Saturday, May 29, 2010

Released new version of ProjectTemplate. Now on Windows.

Recently I've uploaded new, more powerful version of my ProjectTemplate tool. Now it could create from templates single files, and don't require the project directory to be created. More info in the README file.

Also I've added support for Windows. It is not so beauty as for Linux platforms (on Windows it works without realine functionality). The Windows binaries are stored on Google Code.

Ironically, but ProjectTemplate helps me more in C++ coding, not in Haskell ;)

Tuesday, March 9, 2010

On creating Haskell projects. Cabal init.

In comments to my previous article on reddit I read about new feature in the cabal-install package (version 0.8.0) - cabal init. This is more convenient successor for mkcabal and I glad it now seamlessly integrated to this powerful project management tool.

This tool also supports rich command line interface, to avoid entering some common properties (such as license, version etc.) every time.

Friday, March 5, 2010

ProjectTemplate - a template-based tool for creating Haskell projects

Yesterday I created 5 projects, and found many boilerplate code on preparing cabal files, Setup.hs and directory structure. So I decided to simplify project creation for haskellers and created ProjectTemplate.

I was inspired by the Don’s mkcabal tool, and created the similar dialog-based application.

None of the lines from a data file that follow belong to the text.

-- ==== Sys2Proof/Machine/Flags.lean ====
section
/-! DEFINITION. Class states of accumulator entries, the entry layouts, and the tile status word
(03 R64, R65, 04 R77, R99, R100). -/

namespace Sys2Proof.Machine

/-- The class of one product (03 Table 3.6); `s` is S_w ⊕ S_a. -/
def productClass (w a : Cls) (s : Bool) : ClassSt :=
  match w, a with
  | .nan, _ => .nan
  | _, .nan => .nan
  | .zero, .inf => .invalid
  | .inf, .zero => .invalid
  | .inf, _ => if s then .ninf else .pinf
  | _, .inf => if s then .ninf else .pinf
  | _, _ => .fin

/-- The join of 03 R65. -/
def ClassSt.join (a b : ClassSt) : ClassSt :=
  match a, b with
  | .nan, _ => .nan
  | _, .nan => .nan
  | .invalid, _ => .invalid
  | _, .invalid => .invalid
  | .pinf, .ninf => .invalid
  | .ninf, .pinf => .invalid
  | .pinf, _ => .pinf
  | _, .pinf => .pinf
  | .ninf, _ => .ninf
  | _, .ninf => .ninf
  | .fin, .fin => .fin

/-- Bit [91] and bits [89:88] of an entry (03 Table 3.7). -/
def ClassSt.bits (s : ClassSt) : Bool × BitVec 2 :=
  match s with
  | .fin => (false, 0)
  | .pinf => (false, 1)
  | .ninf => (false, 2)
  | .invalid => (true, 3)
  | .nan => (false, 3)

/-- An entry taken apart: class state, bit [90], and bits [87:0]. -/
structure Entry where
  st  : ClassSt
  ovf : Bool
  low : BitVec 88
deriving DecidableEq, Repr

def Entry.ofBits (e : BitVec 96) : Entry :=
  let c := e.extractLsb' 88 2
  ⟨if c = 0 then .fin else if c = 1 then .pinf else if c = 2 then .ninf
    else if e.getLsbD 91 then .invalid else .nan, e.getLsbD 90, e.extractLsb' 0 88⟩

def Entry.toBits (e : Entry) : BitVec 96 :=
  let (i, c) := e.st.bits
  BitVec.ofNat 96 (e.low.toNat + c.toNat * 2 ^ 88 + (if e.ovf then 2 ^ 90 else 0) + (if i then 2 ^ 91 else 0))

/-- V of the accumulating modes. -/
def Entry.v (e : Entry) : Int := e.low.toInt
/-- Running sum and error term of COMPENSATED (04 R77). -/
def Entry.s (e : Entry) : Word := e.low.extractLsb' 0 32
def Entry.err (e : Entry) : Word := e.low.extractLsb' 32 32
def Entry.ofComp (st : ClassSt) (ovf : Bool) (s e : Word) : Entry := ⟨st, ovf, (e ++ s).zeroExtend 88⟩
/-- Value and index of the selecting modes. -/
def Entry.cand (e : Entry) : Cand := ⟨e.st, (e.low.extractLsb' 0 56).toInt, e.low.extractLsb' 56 32⟩
def Entry.ofCand (c : Cand) : Entry := ⟨c.st, false, c.index ++ BitVec.ofInt 56 c.value⟩

/-! ### Modes (03 Table 3.9) -/

def modeAnchored : Nat := 0
def modeComp : Nat := 1
def modeSelecting (m : Nat) : Bool := 5 ≤ m && m ≤ 8
/-- MAX-type selecting modes. -/
def modeMax (m : Nat) : Bool := m = 5 || m = 7
/-- Modes that align both operands on a common exponent (03 R72). -/
def modeCommon (m : Nat) : Bool := m = 2 || (4 ≤ m && m ≤ 8)
/-- Modes that take two beats an element (03 R75). -/
def modeTwoBeat (m : Nat) : Bool := 2 ≤ m && m ≤ 8
/-- Distance and comparison modes whose slot anchor follows EC (03 R72, 04 R80). -/
def modeEcAnchor (m : Nat) : Bool := m = 2 || modeSelecting m

/-- The identity of a selecting mode (03 R73). -/
def candIdentity (m : Nat) : Cand := ⟨if modeMax m then .ninf else .pinf, 0, 0xFFFFFFFF⟩

/-- What an empty slot holds in a mode (03 R60, R73). -/
def emptyEntry (m : Nat) : Entry := if modeSelecting m then .ofCand (candIdentity m) else ⟨.fin, false, 0⟩

/-- Rank of a candidate (03 R73). -/
def candRank (m : Nat) (s : ClassSt) : Nat :=
  match s with
  | .nan | .invalid => 3
  | .pinf => if modeMax m then 2 else 0
  | .ninf => if modeMax m then 0 else 2
  | .fin => 1

/-- The better of two candidates: larger rank, then value in the mode's sense, then lower index. -/
def candBest (m : Nat) (a b : Cand) : Cand :=
  let ra := candRank m a.st
  let rb := candRank m b.st
  if ra ≠ rb then (if rb < ra then a else b)
  else
    let va := if ra = 1 then (if modeMax m then a.value else -a.value) else 0
    let vb := if ra = 1 then (if modeMax m then b.value else -b.value) else 0
    if va ≠ vb then (if vb < va then a else b)
    else if b.index.toNat < a.index.toNat then b else a

/-- `add_term` of 03 R61. -/
def addTerm (e : Entry) (t : Int) : Entry :=
  let u := e.v + t
  { e with low := BitVec.ofInt 88 u, ovf := e.ovf || u < -(2 ^ 87 : Nat) || ((2 ^ 87 : Nat) - 1 : Int) < u }

/-- `group_term` of 03 R61. -/
def groupTerm (dg ge a : Int) : Int :=
  let sh := ge - a - 218
  if 0 ≤ sh then dg * (2 ^ sh.toNat : Nat) else rneDiv dg (-sh).toNat

/-- One addition of FP32 term `tf` into s and e (03 R67); an overflow takes the class state of an
infinity of that sign and sets bit [90], after which s and e stay. -/
def addComp (e : Entry) (tf : F32) : Entry :=
  if e.ovf then e
  else
    let s := F32.ofBits e.s
    let s2 := s.add tf
    match s2 with
    | .inf n => { e with ovf := true, st := e.st.join (if n then .ninf else .pinf) }
    | _ =>
      let err := twoSumErr s tf s2
      .ofComp e.st false s2.toBits ((F32.ofBits e.err).add err).toBits

/-! ### Tile status (04 Tables 4.8, 4.9) -/

/-- Kind bits of the status word. -/
def kNan : Byte := 0x01
def kInvalid : Byte := 0x02
def kInf : Byte := 0x04
def kDrainOvf : Byte := 0x08
def kWindowOvf : Byte := 0x10
def kParity : Byte := 0x20
def kClamped : Byte := 0x40
def kAnchorHigh : Byte := 0x80

/-- The most urgent positioned kind of an entry's kind bits (04 Table 4.9). -/
def firstKind (k : Byte) : Option Nat :=
  if k &&& kNan ≠ 0 then some 1
  else if k &&& kInvalid ≠ 0 then some 2
  else if k &&& kWindowOvf ≠ 0 then some 3
  else if k &&& kInf ≠ 0 then some 4
  else if k &&& kDrainOvf ≠ 0 then some 5
  else none

/-- The tile status word. -/
def statusWord (seq : Half) (first : Option (Nat × Nat × Nat × Nat)) (kinds : Byte) : Dword :=
  let f := match first with
    | none => 0
    | some (k, a, s, c) => 2 ^ 31 + k * 2 ^ 27 + a * 2 ^ 24 + s * 2 ^ 17 + c * 2 ^ 10
  BitVec.ofNat 64 (seq.toNat * 2 ^ 32 + f + kinds.toNat)

end Sys2Proof.Machine
end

mkcabal, created by Don, is very simple tool, and it helps, when you start using Haskell, but this tool hasn’t any configuration and personalization of Haskell project, so I every time after creating project with mkcabal make some changes in the directory structure and file names.

ProjectTemplate is the template-based project creation tool. It was developed for ease creation of Haskell projects, but now I see, it could ease creation different directory structures, based on templates (for example web sites).

Templates are directories with files it them, which will be copied to the newly created project. Each template could contain complex directory hierarchy. Each file/directory name could be the plain name, or template name. Template name is created from the double underscore and parameter name, and in the project directory is substituted to the parameter value.

For example __ProjectName.cabal file with ProjectName parameter set to test, will be substituted to test.cabal. The same is true for directories.

ProjectTemplate also fills template files, where substitutes parameters to their values. The template file should have .template extension, which will be cut of in the destination file. In the template file parameters are enclosed in $ character. The example cabal file, with template parameters could look like:

name:                $ProjectName$
version: 0.1
category: $Category$
license: BSD3
license-file: LICENSE
author: $Author$
maintainer: $Maintainer$
build-depends: base
build-type: Simple

executable: $ProjectName$
main-is: src/Main.hs

ProjectTemplate defines following parameters: ProjectName, Day, Month, Year. All other parameters will be asked to user during the project creation.

You could look at sample templates in the ProjectTemplate repository, to better understanding how this tool works.

Monday, February 1, 2010

Using PageRank to calculate HackageRank

Previous article was introductory to the PageRank algorithm. Today I want to show one of the practical use of previous library.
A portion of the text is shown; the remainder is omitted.